Supplied information =>

———

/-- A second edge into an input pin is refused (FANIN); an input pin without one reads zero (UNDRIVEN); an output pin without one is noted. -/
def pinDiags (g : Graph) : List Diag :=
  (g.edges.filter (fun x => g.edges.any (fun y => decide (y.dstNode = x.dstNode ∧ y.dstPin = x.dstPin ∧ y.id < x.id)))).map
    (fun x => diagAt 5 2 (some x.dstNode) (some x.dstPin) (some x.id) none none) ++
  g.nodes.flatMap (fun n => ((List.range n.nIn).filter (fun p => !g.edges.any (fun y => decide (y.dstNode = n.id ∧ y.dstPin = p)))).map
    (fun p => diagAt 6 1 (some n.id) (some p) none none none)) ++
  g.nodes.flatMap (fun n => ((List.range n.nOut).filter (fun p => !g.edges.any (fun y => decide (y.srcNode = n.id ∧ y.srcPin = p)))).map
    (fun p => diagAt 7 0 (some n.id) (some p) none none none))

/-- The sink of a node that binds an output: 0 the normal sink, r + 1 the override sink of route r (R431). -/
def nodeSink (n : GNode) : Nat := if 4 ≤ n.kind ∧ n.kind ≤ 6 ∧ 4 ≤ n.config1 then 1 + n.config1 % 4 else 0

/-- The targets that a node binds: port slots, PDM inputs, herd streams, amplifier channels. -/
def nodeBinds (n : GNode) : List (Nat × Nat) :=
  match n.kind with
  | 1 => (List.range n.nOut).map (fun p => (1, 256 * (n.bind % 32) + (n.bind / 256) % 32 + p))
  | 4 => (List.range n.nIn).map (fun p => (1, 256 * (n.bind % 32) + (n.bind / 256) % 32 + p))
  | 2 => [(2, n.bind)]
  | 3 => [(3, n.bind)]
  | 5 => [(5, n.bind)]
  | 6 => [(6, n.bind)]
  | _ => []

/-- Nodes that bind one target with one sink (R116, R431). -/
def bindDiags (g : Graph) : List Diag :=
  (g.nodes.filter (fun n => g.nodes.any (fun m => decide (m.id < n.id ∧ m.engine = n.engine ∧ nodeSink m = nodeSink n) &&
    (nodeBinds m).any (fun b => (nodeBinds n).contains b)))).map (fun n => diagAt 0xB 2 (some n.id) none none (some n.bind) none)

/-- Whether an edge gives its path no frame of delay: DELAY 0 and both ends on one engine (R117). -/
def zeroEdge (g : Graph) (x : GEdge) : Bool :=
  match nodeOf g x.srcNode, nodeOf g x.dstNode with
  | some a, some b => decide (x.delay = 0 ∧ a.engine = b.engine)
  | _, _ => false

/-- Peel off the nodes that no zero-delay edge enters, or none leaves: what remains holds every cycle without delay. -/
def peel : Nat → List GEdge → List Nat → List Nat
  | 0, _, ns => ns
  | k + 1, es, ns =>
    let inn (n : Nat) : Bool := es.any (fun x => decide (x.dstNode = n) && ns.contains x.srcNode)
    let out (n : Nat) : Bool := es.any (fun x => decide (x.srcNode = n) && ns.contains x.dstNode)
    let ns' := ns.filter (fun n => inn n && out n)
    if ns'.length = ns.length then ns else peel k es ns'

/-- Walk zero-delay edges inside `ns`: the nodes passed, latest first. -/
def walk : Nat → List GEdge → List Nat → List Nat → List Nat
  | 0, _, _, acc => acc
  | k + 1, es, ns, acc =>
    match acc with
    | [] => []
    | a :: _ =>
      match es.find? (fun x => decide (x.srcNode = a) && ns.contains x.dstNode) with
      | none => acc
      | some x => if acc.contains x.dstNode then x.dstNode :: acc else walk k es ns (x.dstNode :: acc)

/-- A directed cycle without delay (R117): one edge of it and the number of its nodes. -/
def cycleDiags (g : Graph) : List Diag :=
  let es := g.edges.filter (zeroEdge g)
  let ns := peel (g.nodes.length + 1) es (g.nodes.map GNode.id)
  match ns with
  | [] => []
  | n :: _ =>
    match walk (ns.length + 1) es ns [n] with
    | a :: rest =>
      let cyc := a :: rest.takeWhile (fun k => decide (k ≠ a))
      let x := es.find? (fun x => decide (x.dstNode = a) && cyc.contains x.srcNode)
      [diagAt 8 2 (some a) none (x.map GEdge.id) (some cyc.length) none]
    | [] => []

———

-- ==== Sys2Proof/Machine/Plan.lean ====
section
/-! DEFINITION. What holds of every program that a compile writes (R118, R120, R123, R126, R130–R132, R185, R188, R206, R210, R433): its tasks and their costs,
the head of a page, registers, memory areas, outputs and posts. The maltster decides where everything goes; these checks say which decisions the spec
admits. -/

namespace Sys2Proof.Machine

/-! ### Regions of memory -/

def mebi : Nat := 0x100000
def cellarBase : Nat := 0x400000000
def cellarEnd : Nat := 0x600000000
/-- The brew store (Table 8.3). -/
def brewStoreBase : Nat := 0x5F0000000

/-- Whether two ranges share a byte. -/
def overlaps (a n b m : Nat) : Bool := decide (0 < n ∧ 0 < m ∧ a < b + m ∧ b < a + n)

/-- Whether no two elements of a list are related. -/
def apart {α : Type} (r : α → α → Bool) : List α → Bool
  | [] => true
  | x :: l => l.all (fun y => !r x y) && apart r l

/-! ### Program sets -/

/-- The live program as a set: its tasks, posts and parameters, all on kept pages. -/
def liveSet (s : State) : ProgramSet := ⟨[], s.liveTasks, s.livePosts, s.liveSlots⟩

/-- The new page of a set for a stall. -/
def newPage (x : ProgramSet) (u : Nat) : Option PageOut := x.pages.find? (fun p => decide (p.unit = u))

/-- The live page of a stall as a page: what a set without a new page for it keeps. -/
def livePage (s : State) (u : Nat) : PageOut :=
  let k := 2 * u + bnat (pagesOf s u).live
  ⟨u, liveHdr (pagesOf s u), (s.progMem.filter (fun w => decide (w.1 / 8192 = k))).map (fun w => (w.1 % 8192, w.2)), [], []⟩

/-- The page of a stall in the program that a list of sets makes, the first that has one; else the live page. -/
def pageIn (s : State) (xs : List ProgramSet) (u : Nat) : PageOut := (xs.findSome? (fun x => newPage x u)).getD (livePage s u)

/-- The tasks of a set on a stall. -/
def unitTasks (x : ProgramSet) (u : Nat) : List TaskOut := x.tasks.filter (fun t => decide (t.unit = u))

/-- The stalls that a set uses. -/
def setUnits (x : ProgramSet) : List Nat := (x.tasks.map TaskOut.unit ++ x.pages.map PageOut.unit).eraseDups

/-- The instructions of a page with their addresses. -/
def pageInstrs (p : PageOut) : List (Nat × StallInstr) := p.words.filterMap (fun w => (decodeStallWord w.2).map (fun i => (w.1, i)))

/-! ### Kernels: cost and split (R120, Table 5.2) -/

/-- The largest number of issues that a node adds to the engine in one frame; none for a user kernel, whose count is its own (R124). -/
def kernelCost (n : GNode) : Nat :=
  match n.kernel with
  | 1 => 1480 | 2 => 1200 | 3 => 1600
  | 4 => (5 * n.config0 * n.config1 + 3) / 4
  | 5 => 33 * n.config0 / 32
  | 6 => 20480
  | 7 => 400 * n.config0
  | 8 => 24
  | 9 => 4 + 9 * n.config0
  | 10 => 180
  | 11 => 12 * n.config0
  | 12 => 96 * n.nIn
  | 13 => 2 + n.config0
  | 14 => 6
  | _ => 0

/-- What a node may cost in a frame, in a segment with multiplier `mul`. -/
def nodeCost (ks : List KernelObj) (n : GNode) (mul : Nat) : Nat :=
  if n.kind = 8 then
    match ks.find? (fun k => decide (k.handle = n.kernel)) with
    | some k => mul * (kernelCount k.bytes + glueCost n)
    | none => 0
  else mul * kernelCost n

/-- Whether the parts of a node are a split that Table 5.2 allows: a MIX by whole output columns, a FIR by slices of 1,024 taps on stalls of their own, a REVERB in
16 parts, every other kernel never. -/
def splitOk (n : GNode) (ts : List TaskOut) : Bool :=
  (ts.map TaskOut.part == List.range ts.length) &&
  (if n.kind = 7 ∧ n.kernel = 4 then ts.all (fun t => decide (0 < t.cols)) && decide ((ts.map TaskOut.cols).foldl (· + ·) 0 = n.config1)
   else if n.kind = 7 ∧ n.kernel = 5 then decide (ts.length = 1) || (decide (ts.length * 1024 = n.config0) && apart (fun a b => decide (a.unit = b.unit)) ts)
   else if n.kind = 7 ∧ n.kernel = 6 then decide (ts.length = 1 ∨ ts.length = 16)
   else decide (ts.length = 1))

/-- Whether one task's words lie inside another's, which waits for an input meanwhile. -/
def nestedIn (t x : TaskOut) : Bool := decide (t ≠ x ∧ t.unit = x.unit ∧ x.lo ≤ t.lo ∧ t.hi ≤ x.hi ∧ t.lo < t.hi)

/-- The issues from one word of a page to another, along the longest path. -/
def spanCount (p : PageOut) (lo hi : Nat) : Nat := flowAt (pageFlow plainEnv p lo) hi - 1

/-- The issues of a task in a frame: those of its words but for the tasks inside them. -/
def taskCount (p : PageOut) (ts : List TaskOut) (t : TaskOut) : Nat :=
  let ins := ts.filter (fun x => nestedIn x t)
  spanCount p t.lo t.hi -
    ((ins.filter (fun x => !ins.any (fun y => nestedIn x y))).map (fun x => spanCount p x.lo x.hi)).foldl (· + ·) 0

———

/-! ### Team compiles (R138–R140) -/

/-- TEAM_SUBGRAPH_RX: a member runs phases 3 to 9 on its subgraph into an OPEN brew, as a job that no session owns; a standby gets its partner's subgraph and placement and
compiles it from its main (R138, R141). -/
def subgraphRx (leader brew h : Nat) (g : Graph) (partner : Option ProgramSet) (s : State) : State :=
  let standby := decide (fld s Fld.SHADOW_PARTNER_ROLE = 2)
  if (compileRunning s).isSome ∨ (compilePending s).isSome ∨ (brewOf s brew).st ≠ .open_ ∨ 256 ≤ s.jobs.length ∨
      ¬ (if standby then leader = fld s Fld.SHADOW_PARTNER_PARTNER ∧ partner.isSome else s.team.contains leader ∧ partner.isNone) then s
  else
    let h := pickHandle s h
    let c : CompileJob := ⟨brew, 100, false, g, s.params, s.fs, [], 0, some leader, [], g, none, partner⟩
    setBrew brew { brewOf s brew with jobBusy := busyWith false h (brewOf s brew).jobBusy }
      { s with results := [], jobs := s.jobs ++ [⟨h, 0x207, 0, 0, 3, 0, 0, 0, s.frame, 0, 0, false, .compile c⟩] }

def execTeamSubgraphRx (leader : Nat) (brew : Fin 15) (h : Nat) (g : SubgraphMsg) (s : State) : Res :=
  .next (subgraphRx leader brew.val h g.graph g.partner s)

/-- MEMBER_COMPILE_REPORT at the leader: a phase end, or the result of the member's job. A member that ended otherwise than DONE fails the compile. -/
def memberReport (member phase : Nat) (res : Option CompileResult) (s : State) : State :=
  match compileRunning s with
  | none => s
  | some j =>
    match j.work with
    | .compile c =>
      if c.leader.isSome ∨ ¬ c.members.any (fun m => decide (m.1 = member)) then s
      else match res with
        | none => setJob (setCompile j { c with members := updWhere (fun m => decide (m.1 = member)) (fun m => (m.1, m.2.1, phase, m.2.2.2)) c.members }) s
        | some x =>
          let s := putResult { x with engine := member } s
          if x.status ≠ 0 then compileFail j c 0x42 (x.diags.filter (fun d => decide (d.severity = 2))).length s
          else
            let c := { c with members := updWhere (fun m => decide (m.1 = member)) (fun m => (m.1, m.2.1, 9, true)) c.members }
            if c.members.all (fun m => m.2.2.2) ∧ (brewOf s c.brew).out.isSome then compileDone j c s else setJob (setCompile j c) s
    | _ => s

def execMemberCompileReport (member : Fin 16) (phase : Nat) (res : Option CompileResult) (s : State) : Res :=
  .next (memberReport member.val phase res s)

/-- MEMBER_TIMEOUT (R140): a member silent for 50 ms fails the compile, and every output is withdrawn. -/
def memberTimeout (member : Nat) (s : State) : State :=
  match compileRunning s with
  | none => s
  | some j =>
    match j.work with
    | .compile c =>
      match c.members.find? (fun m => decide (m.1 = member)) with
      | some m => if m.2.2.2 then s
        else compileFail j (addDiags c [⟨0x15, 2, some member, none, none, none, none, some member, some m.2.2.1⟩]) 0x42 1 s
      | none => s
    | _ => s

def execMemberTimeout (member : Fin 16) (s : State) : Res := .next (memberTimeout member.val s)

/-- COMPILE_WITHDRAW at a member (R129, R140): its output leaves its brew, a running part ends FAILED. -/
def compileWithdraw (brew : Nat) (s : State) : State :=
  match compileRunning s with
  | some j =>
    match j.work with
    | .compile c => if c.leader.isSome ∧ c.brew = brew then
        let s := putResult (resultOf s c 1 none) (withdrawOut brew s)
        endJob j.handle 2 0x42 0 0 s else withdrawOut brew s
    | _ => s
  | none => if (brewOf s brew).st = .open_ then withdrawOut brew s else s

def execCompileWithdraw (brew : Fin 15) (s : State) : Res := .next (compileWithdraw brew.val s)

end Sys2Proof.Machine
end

———

Exercise prompt => Out of the listing above, reproduce exactly the lines from the one with "is noted. -/" up to and including the one with "g.nodes.flatMap (fun n => ((List.range n.nIn).filter".

Task solution =>
/-- A second edge into an input pin is refused (FANIN); an input pin without one reads zero (UNDRIVEN); an output pin without one is noted. -/
def pinDiags (g : Graph) : List Diag :=
  (g.edges.filter (fun x => g.edges.any (fun y => decide (y.dstNode = x.dstNode ∧ y.dstPin = x.dstPin ∧ y.id < x.id)))).map
    (fun x => diagAt 5 2 (some x.dstNode) (some x.dstPin) (some x.id) none none) ++
  g.nodes.flatMap (fun n => ((List.range n.nIn).filter (fun p => !g.edges.any (fun y => decide (y.dstNode = n.id ∧ y.dstPin = p)))).map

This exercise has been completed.